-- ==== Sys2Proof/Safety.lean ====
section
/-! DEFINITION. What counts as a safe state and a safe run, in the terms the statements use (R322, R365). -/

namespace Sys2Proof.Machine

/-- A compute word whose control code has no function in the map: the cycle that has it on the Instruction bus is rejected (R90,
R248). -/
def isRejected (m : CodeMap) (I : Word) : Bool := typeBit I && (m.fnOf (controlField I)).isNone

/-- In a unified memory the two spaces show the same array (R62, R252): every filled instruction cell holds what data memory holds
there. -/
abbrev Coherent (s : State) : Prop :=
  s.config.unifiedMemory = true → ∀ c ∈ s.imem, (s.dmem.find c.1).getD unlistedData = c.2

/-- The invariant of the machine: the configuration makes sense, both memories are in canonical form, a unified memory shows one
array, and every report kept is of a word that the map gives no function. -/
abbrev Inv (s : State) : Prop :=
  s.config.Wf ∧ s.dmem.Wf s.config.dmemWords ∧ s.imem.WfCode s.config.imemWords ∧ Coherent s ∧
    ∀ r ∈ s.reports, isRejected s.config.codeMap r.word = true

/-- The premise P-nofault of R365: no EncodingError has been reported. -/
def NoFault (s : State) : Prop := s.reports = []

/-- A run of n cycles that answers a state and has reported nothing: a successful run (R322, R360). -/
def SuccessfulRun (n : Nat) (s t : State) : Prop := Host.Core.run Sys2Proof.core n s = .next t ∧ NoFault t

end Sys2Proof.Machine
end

.....

The lines from the one containing "s.config.Wf ∧ s.dmem.Wf" through the last line of the material above are to be copied exactly, both ends included.

--- The answer ---
  s.config.Wf ∧ s.dmem.Wf s.config.dmemWords ∧ s.imem.WfCode s.config.imemWords ∧ Coherent s ∧
    ∀ r ∈ s.reports, isRejected s.config.codeMap r.word = true

/-- The premise P-nofault of R365: no EncodingError has been reported. -/
def NoFault (s : State) : Prop := s.reports = []

/-- A run of n cycles that answers a state and has reported nothing: a successful run (R322, R360). -/
def SuccessfulRun (n : Nat) (s t : State) : Prop := Host.Core.run Sys2Proof.core n s = .next t ∧ NoFault t

end Sys2Proof.Machine
end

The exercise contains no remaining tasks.